Un chasseur de loisir a-t-il de nouveau abattu le mauvais loup ?
Après de nombreuses attaques sur du bétail sur différents alpages à Klosters, les Grisons ont ordonné le 1er septembre 2022 l'abattage d'un loup afin d'éviter de nouveaux dommages. Pour l'exécution, des chasseurs autorisés locaux spécialement désignés ont été habilités, en complément des collaborateurs de l'Office de la chasse et de la pêche, à abattre le loup pendant la chasse ordinaire.
Le 24 septembre 2022, un chasseur de loisir a abattu un loup sur le territoire de la commune de Klosters lors de la peu glorieuse chasse de montagne dans les Grisons, alors qu'il n'y avait plus depuis longtemps aucun animal de rente sur les alpages.
Après 14 jours avec très peu d'observations de loups par les 80 chasseurs de loisir autorisés à tirer le loup, celui-ci a pu être abattu le 24 septembre 2022 par un chasseur de loisir dans le périmètre d'abattage prévu à cet effet. L'Office de la chasse et des mensonges se réjouit que les chasseurs amateurs aient pu accomplir cette tâche des plus responsables. Il souligne parallèlement la conclusion déterminante selon laquelle l'abattage de loups est une entreprise très exigeante et chronophage.
Le seuil de dommages requis a été tout juste atteint, mais la grande majorité des moutons tués n'étaient pas protégés. Selon l'évaluation du canton, sur les 60 moutons tués au total depuis la mi-juin, seuls 13 ont pu être comptabilisés dans des situations de protection. Les associations de protection de la nature réclament désormais un raccourcissement du délai d'abattage. Dès lors qu'avec la prochaine fin de la saison d'estivage il n'y aura plus aucun mouton sur l'alpage, aucun nouveau dommage ne pourra survenir dans le périmètre d'abattage.

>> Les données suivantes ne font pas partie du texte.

/-- Settles O17: the values as numbers are those of the byte layout (`lo4_toNat`, `hi4_toNat`, `join_toNat`,
`decodeStatus_eq`). -/
theorem pureFunctions : Obligations.PureFunctions :=
  ⟨fun b _ => ⟨lo4 b, hi4 b, lo4_toNat b, hi4_toNat b, rfl⟩, fun l h _ => ⟨join l h, join_toNat l h, rfl⟩,
    fun v _ => ⟨decodeStatus v, BitVec.msb_eq_decide v, decodeStatus_addr_mod v, rfl⟩⟩

end Sys2Proof.Machine

/-! PROOFS. The two step tables against the pseudocode of POLL, STATE and WRITE: a stretch of rows does what a part of a
listing does, and stretches are put together as the listing is (41_status_poll.md R121, 42_write.md R131). -/

namespace Sys2Proof.Machine

/-! ### The primitives of the listings -/

/-- A fallible primitive by what it is answered: the whole next state of either outcome. -/
def attempt (i : Instr) (l : Line) (s : State) : Acted :=
  match s.answer with
  | .ok v => .done (afterOk i (nibbleOf v) s)
  | .err x => .failed (afterErr i l x s)

section Attempt

variable {i : Instr} {l : Line} {s : State} {v : Bus4} {x : ErrInfos}

theorem attempt_of_ok (h : s.answer = .ok v) : attempt i l s = .done (afterOk i (nibbleOf v) s) := by
  simp only [attempt, h]

theorem attempt_of_err (h : s.answer = .err x) : attempt i l s = .failed (afterErr i l x s) := by
  simp only [attempt, h]

/-- An action of the listings that `exec` performs for a primitive is that primitive's attempt. -/
theorem act_eq_attempt {e : Event} {write : State → State} (hl : actionLine i = some l)
    (hexec : exec i s = .next (act e l write s).state) : act e l write s = attempt i l s := by
  cases h : s.answer with
  | ok v =>
    rw [exec_of_ok hl h, act_of_ok h] at hexec
    rw [act_of_ok h, attempt_of_ok h]
    exact congrArg Acted.done (Host.Outcome.next.inj hexec).symm
  | err x =>
    rw [exec_of_err hl h] at hexec
    rw [attempt_of_err h]
    exact failed_of_state (act_of_err h) (Host.Outcome.next.inj hexec).symm

end Attempt

theorem actRsLow_eq (s : State) : actRsLow s = attempt .rsLow .rs s := act_eq_attempt rfl rfl

theorem actRsHigh_eq (s : State) : actRsHigh s = attempt .rsHigh .rs s := act_eq_attempt rfl rfl

theorem actRwLow_eq (s : State) : actRwLow s = attempt .rwLow .rw s := act_eq_attempt rfl rfl

theorem actRwHigh_eq (s : State) : actRwHigh s = attempt .rwHigh .rw s := act_eq_attempt rfl rfl

theorem actEHigh_eq (s : State) : actEHigh s = attempt .eHigh .en s := act_eq_attempt rfl rfl

theorem actELow_eq (s : State) : actELow s = attempt .eLow .en s := act_eq_attempt rfl rfl

theorem actBusWrite_eq (v : Nibble) (s : State) : actBusWrite v s = attempt (.busWrite v) .bus s := act_eq_attempt rfl rfl

theorem actRs_eq (kind : Kind) (s : State) : actRs kind s = attempt (rsAction kind) .rs s := by
  cases kind with
  | instr => exact actRsLow_eq s
  | data => exact actRsHigh_eq s

theorem actBusRead_eq (s : State) : actBusRead s = attempt (.busRead 0) .bus s := by
  cases h : s.answer with
  | ok v =>
    rw [actBusRead_of_ok h, attempt_of_ok h]
    rfl
  | err x =>
    rw [attempt_of_err h]
    exact failed_of_state (actBusRead_of_err h) (Host.Outcome.next.inj (exec_of_err (i := .busRead 0) rfl h))

/-- `lo_q <- BUS_READ()` is the read with what its row stores. -/
theorem readIntoLo_eq (s : State) : readIntoLo s = (attempt (.busRead 0) .bus s).map (storeYield .readLo) := by
  cases h : s.answer with
  | ok v =>
    simp only [readIntoLo, h, actBusRead_eq, attempt_of_ok h]
    rfl
  | err x => simp only [readIntoLo, h, actBusRead_eq, attempt_of_err h, Acted.map_failed]

theorem readIntoHi_eq (s : State) : readIntoHi s = (attempt (.busRead 0) .bus s).map (storeYield .readHi) := by
  cases h : s.answer with
  | ok v =>
    simp only [readIntoHi, h, actBusRead_eq, attempt_of_ok h]
    rfl
  | err x => simp only [readIntoHi, h, actBusRead_eq, attempt_of_err h, Acted.map_failed]

/-! ### A stretch of rows -/

/-- Going on after actions: a failure has ended the operation. -/
def Acted.thenRun (x : Acted) (k : State → Host.Outcome State Fault Refusal) : Host.Outcome State Fault Refusal :=
  match x with
  | .done t => k t
  | .failed t => .next t

/-- The operation from step `upc` on, as many steps as its table has left. -/
def runFrom (op : Op) (upc : BitVec 5) (s : State) : Host.Outcome State Fault Refusal :=
  runToIdle (opSteps op - upc.toNat) { s with seq := .run op upc }

theorem runFrom_of_step {op : Op} {upc : BitVec 5} {m : Micro} {s t : State} (hm : stepTable op upc = some m)
    (h : step { s with seq := .run op upc } = .next t) : runFrom op upc s = runToIdle (opSteps op - (upc + 1).toNat) t := by
  have hle := le_lastStep_of_row hm
  have hfuel : opSteps op - upc.toNat = opSteps op - (upc + 1).toNat + 1 := by
    rw [upc_toNat_succ hle, opSteps_eq]
    omega
  rw [runFrom, hfuel]
  exact runToIdle_of_step _ rfl h

/-- From step `a` of `op` to step `b` the rows do what `f` does, in a state whose nibble latches satisfy `P`, and leave
such a state; a failure ends the operation. -/
structure RowsDo (P : Nibble → Nibble → Prop) (op : Op) (a b : BitVec 5) (f : State → Acted) : Prop where
  run : ∀ s, P s.loQ s.hiQ → runFrom op a s = (f s).thenRun (runFrom op b)
  keeps : ∀ s t, P s.loQ s.hiQ → f s = .done t → P t.loQ t.hiQ

namespace RowsDo

variable {P : Nibble → Nibble → Prop} {op : Op} {a b c : BitVec 5} {f g : State → Acted}
  {i : Instr} {l : Line} {m : Micro}

theorem andThen (hf : RowsDo P op a b f) (hg : RowsDo P op b c g) : RowsDo P op a c fun s => (f s).andThen g where
  run s hs := by
    rw [hf.run s hs]
    cases h : f s with
    | done t => exact hg.run t (hf.keeps s t hs h)
    | failed t => rfl
  keeps s t hs h := by
    cases hu : f s with
    | done u =>
      simp only [hu, Acted.andThen_done] at h
      exact hg.keeps u t (hf.keeps s u hs hu) h
    | failed u => simp [hu] at h

theorem congr (hf : RowsDo P op a b f) (h : ∀ s, g s = f s) : RowsDo P op a b g :=
  (funext h : g = f) ▸ hf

Le tir a eu lieu dans le périmètre d'abattage défini par l'Office de la chasse et des mensonges. L'animal abattu est une louve. Les analyses détermineront si la louve abattue était éventuellement une louve mère (bénéficiant ainsi d'une protection supérieure). Dans la même zone, un second loup a été observé simultanément.
Dès lors que le loup ne peut plus trouver de moutons à l'alpage, un abattage devient obsolète. Les associations rejettent également de manière catégorique l'extension du périmètre d'abattage à plus du double, et ce uniquement sur la base de «observations» de loups. Car cette mesure non plus n'a rien à voir avec la prévention d'un dommage concret.
Le loup abattu sera acheminé pour examen pathologique au Centre de médecine des poissons et de la faune sauvage (FIWI) de Berne. L'analyse génétique sera effectuée au Laboratoire de Biologie de la Conservation de l'Université de Lausanne.